If The UA Is Going To Have A Profitable Football Program, The Team Will Have To Win Big.
By Tom Danehy
THERE ONCE EXISTED in the United States a political party called the Know-Nothings. The party began as a secret society whose aim it was to stop the growing influence of Roman Catholicism in the United States. In existence from roughly 1849-1860, the Know-Nothings were a loose-knit (yet tightly-wound) bunch who were aghast at the number of Irish and Italian immigrants streaming into the country. They were determined to stop the flow. More importantly, they wanted to contain the spread of Catholic influence on American life and politics.
Beginning as clandestine societies, including the Order of the Sons of America in Pennsylvania and the Order of the Star-Spangled Banner in New York, the Know-Nothings came together under the banner of the American Party in 1854; but oddly, they remained a secret political party with an agenda known only to the secret members.
I guess the modern equivalent of the actual party would be that Reform joke Ross Perot threw together. A party with no discernible platform and one which no one will admit to being a part of.
The Know-Nothings got their name from the secretive nature of their party; when a member was asked about it by an outsider, he would always answer, "I don't know." The Know-Nothings grew in power due to a popular mistrust of immigrants (sound familiar?) and in 1854 they actually elected governors in Massachusetts and Delaware.

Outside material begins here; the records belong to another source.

-- ==== Sys2Proof/Machine/Cycle.lean ====
section
/-! DEFINITION. Facet cycles: the groups and their cycle counters, what the operations in flight read and write on each cycle,
the scheduled ports, how results land, and the issue of a slot (spec/02 R32 to R41, R45 to R64). A command of a slot's row is
the issue of that slot; the slots of one bundle issue on one cycle, and the last of them closes the bundle. The cycles that
must pass before the event a command names can occur pass first, as long as no Facet of the group has a bundle to issue on
the present one. -/

namespace Sys2Proof.Machine

/-! ### Groups (R34, R36) -/

/-- The group of a Facet: 2p + die for the Facets of partition p on a die, 32 + f for a group of one. -/
def State.groupOf (s : State) (f : Nat) : Nat :=
  if (s.facet f).solo then 32 + f else
  match s.facetPart f with
  | some p => 2 * p + s.dieOf f
  | none => 32 + f

def State.members (s : State) (g : Nat) : List Nat := (List.range s.facetCount).filter (fun f => s.groupOf f == g)

def State.group (s : State) (g : Nat) : Group := Sparse.get (fun _ => ⟨0, none⟩) s.groups g

def State.setGroup (s : State) (g : Nat) (x : Group) : State :=
  { s with groups := Sparse.put (fun _ => ⟨0, none⟩) s.groups g x }

/-- The GCC of a group on the present cycle (R34). While no member issues and the group is not stalled it goes on as time passes
(`State.spin`). -/
def State.gcc (s : State) (g : Nat) : Nat := (s.group g).gcc

/-- Fix the GCC of a group at its present value. -/
def State.wakeGroup (s : State) (g : Nat) : State := s.setGroup g ⟨s.gcc g, none⟩

/-- Facets whose FCT_STAT has a STATE other than idle: those of a group. -/
def State.atWork (s : State) (g : Nat) : List Nat :=
  ((s.regs.filter (fun x => decide (x.1 / 1048576 = cardIdx .fctStat))).map (fun x => x.1 % 1048576)).filter
    (fun f => decide (f < s.facetCount) && s.groupOf f == g && s.gf R.fctStat_STATE f != fsIdle)

/-- The members of a group that issue. -/
def State.runners (s : State) (g : Nat) : List Nat := (s.atWork g).filter (fun f => s.gf R.fctStat_STATE f == fsRunning)

/-- Whether a Facet has arrived at a group wait. -/
def State.atGroupWait (s : State) (f : Nat) : Bool :=
  s.gf R.fctStat_STATE f == fsStalled && (match (s.facet f).wait with
    | some v => v.grp
    | none => false)

/-- Whether a group stalls: an aligned member is at its group wait, or every member is (R36). -/
def State.stalledGroup (s : State) (g : Nat) : Bool :=
  let ws := (s.atWork g).filter (fun f => s.atGroupWait f)
  ws.any (fun f => s.gf R.fctStat_DETACHED f == 0) || (!ws.isEmpty && (s.members g).all (fun f => s.atGroupWait f))

/-- Whether a freeze or sleep holds a group's pipelines (R32, spec/12 R275, spec/15 R351). -/
def State.groupHeld (s : State) (g : Nat) : Bool :=
  s.power.sleep != 0 || (if g < 32 then (s.prt (g / 2)).frozen else s.facetFrozen (g - 32))

/-! ### Results that a program may not use yet (spec/01 R14, R15) -/

/-- The bytes a program reads from a local offset: those of a token-scheduled result whose counter wait has not been
satisfied are undefined. -/
def State.consume (s : State) (a : Nat) (bs : List Byte) : State × List Byte :=
  let us := s.unwaited.filter (fun u => decide (u.lo < a + bs.length) && decide (a < u.lo + u.len))
  if us.isEmpty then (s, bs)
  else
    let r := s.fresh
    (r.2, (bs.zipIdx).map (fun x =>
      if us.any (fun u => decide (u.lo ≤ a + x.2) && decide (a + x.2 < u.lo + u.len)) then BitVec.ofNat 8 (Config.freeVal r.1 x.2)
      else x.1))

/-- Bytes read from the local ranges `ps` by something other than a program: those of a token-scheduled result that nothing orders
before the read (`ord`) and that no wait has made usable are undefined (R15). -/
def State.unsettled (s : State) (ps : List (Nat × Nat)) (ord : Unwaited → Bool) (bs : List Byte) : State × List Byte :=
  let us := s.unwaited.filter (fun u => !ord u && ps.any (fun x => overlaps u.lo u.len x.1 x.2))
  if us.isEmpty then (s, bs)
  else
    let r := s.fresh
    let addrs := ps.flatMap (fun x => (List.range x.2).map (fun i => x.1 + i))
    (r.2, (bs.zipIdx).map (fun x =>
      if us.any (fun u => overlaps u.lo u.len (addrs.getD x.2 0) 1) then BitVec.ofNat 8 (Config.freeVal r.1 x.2) else x.1))

/-- Note what an operation will write: part `run` of it, told of by counters of Facet `f`. -/
def State.expect (s : State) (f by_ uid run : Nat) (rs : List (Nat × Nat)) : State :=
  { s with unwaited := s.unwaited ++ rs.map (fun x => ⟨f, x.1, x.2, by_, uid, run, []⟩) }

/-- A counter tells of the parts of an operation that `is` names. -/
def State.arrivedRuns (s : State) (uid ctr : Nat) (is : Nat → Bool) : State :=
  if s.unwaited.isEmpty then s else
  { s with unwaited := s.unwaited.map (fun u => if u.uid = uid ∧ is u.run then { u with told := u.told ++ [ctr] } else u) }

/-- The operation has completed, and a counter tells of all of it. -/
def State.arrivedAll (s : State) (uid ctr : Nat) : State := s.arrivedRuns uid ctr (fun _ => true)

/-- A wait on a counter has been satisfied. -/
def State.waited (s : State) (f ctr : Nat) : State :=
  { s with unwaited := s.unwaited.filter (fun u => !(u.facet == f && u.told.contains ctr)) }

/-! ### What waiting costs (spec/12 R282) -/

/-- FD and HD of a counter. -/
def Facet.hidden (x : Facet) (c : Nat) : Nat × Nat := Sparse.get (fun _ => (0, 0)) x.hid c

/-- A token-scheduled operation, held for `h`, is about to increment a counter of a partition's Facet. -/
def State.noteDelay (s : State) (f c h : Nat) : State :=
  if (s.facetPart f).isNone then s else
  s.modFacet f (fun x => { x with
    hid := Sparse.put (fun _ => (0, 0)) x.hid c (max (x.hidden c).1 (Config.foreignDelay s.time f c), max (x.hidden c).2 h) })

/-- A wait on a counter has been satisfied after it stalled for `n`: its group is credited, FD and HD clear. -/
def State.credit (s : State) (f c n : Nat) : State :=
  match s.facetPart f with
  | none => s
  | some p =>
    let d := (s.facet f).hidden c
    let a := min n d.1
    let g := s.groupOf f
    have s : State := s.modFacet f (fun x => { x with hid := Sparse.put (fun _ => (0, 0)) x.hid c (0, 0) })
    s.modRail p (fun r =>
      let y := Sparse.get (fun _ => (0, 0)) r.credits g
      { r with credits := Sparse.put (fun _ => (0, 0)) r.credits g (y.1 + a, y.2 + min (n - a) d.2) })

/-! ### Waits (R36, R57) -/

/-- Whether a wait meets a counter with ERR set; a group wait with COND = none tests no counter (R57). -/
def State.waitErr (s : State) (f : Nat) (v : WaitRec) : Bool :=
  !(v.grp && v.cond == 0) && s.gf R.fctSb_ERR (f * 64 + v.ctr) == 1

def State.waitOk (s : State) (f : Nat) (v : WaitRec) : Bool := v.cond == 0 || decide (s.gf R.fctSb_COUNT (f * 64 + v.ctr) ≥ v.bound)

/-- Whether a member has arrived at its group wait and its condition holds. -/
def State.arrived (s : State) (f : Nat) : Bool :=
  s.gf R.fctStat_STATE f == fsStalled && (match (s.facet f).wait with
    | some v => v.grp && !s.waitErr f v && s.waitOk f v
    | none => false)

/-! ### What an operation in flight does on a cycle (R41 to R58, R63) -/

def opMlw : Nat := 1
def opMma : Nat := 2
def opMst : Nat := 3
def opSpmov : Nat := 8
def opVld : Nat := 9
def opVst : Nat := 10
def opNxfer : Nat := 0x30
def opPour : Nat := 0x31

/-- Consecutive lines. -/
def linesFrom (l n : Nat) : List Nat := (List.range n).map (fun i => l + i)

/-- Whether a transfer crosses the Seam. -/
def nxSeam (w : Nat) : Bool := bit w 9

/-- Work that is token-scheduled, and so goes on while a group stalls: descriptor reads and beats into a Seam buffer (R36). -/
def Flight.token (x : Flight) : Bool := opc x.w == opPour || (opc x.w == opNxfer && nxSeam x.w)

/-- Cycles between the rows of an MMA (R47). -/
def mmaStep (w : Nat) : Nat := if bits w 15 15 = 1 then 16 else 1

/-- The descriptor lines of a POUR (R58). -/
def pourLines (w : Nat) : List Nat :=
  let a := bits w 57 42 * 32
  linesFrom (a / 128) ((a + (bits w 41 38 + 1) * 32 + 127) / 128 - a / 128)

The party disappeared into the mists of history after 1860. Apparently, the thought of black people being free made the fear of Irish Catholics seem kinda petty.
(One last thing: Can you imagine having a powerful political party in this day and age and trying to keep it a secret? I guess it could be done. The first thing you do is hire Lyndon LaRouche as your party's spokesman....)
I think about the Know-Nothings from time to time, mostly when I'm listening to talk radio. All summer long, they've been popping up on Gabe's afternoon sports show, talking about how this is Dick Tomey's final year at the UA unless the Cats pull out from the tailspin which saw them go a disappointing 11-11 the past two seasons.
These guys are morons, I thought. Dick Tomey is a good guy and a good football coach. He's right for the university and a credit to the community. That talk was all nonsense, I figured. Loonies who have nothing better to do than speculate on a man's career and life for the cost of a phone call.
Then I saw the UA football schedules for the next seven years and I got to wonderin'. Were these Know-Nothings just lucky, or were they somehow prematurely aware?
No matter how good a guy a coach is, it's a brutal, immutable fact in this day and age that the football team has to bring in millions and millions of dollars to help keep the entire athletic department afloat. The UA is blessed to have a national-championship men's basketball team which makes money (although less than many fans might think), and a women's softball program which is the best in the country. But whether the Wildcat athletic department's bottom line is colored red or black depends entirely on how many butts they put in the football stadium seats in a six-game home schedule each year.
At the UA, there will always be a built-in constituency. You'll have 10,000 old white people who like to wear red sweaters and sit around on McKale Lawn all afternoon, drinking cocktails and eating barbecued filet mignon before kickoff. Then you've got another 25,000 average people who live and die with the Cats each year. These are the people who know the names of third-stringers, who call in the talk shows, who actually read that stuff in the Star during recruiting season.
Then you've got 5,000 or so students, those who want to do college stuff while they're in college. These are the ones who want to have a good time and therefore haven't been drawn into the Greek system.
That gives you around 40,000 people, not bad as a core constituency goes, but not enough to turn a profit. The UA has to fill those final 15,000 seats, the ones in the end zones where you feel like you're watching the side of a TV set, and the ones high up on the east side of the stadium, the ones where you suffer through a September sunset for an hour longer than everyone else.
And in order to fill those seats--fair or not--you have to have an exciting, winning team on the field. It's painful to look back and see how all that goodwill built up during the Desert Swarm seasons dissipated. It started with that 10-9 loss at Oregon three years ago, which knocked the Cats out of the Rose Bowl and culminated in that ass-whuppin' from ASU last season.
Those 15,000 seats are going to be hard to fill and the schedules are no help. Looking down the road, the Cats will have to be winners to overcome the schedules. Look at this:
Next year, the Cats don't play their third home game until October 24. And then it's against Northeast Louisiana.
In 1999, one-third of the home schedule is taken up by Texas-El Paso and Middle Tennessee State.
In 2000, five of the six home games are teams with "State" in their names. Confusing.
In 2002, the season doesn't start until September 14.
Add to that the threat of bad weather, like last year when 10,000 or so showed up to watch the Cats beat Oregon State in a cold drizzle, and you can see how fragile this whole thing is.
The only solution is to start winning and winning big, so all the front-runners and fair-weather fans will start showing up.
There you have it, Coach Tomey. It's all very simple. You have my permission to go out and start winning. Otherwise you won't be able to fulfill your lifetime dream of coaching against Middle Tennessee State.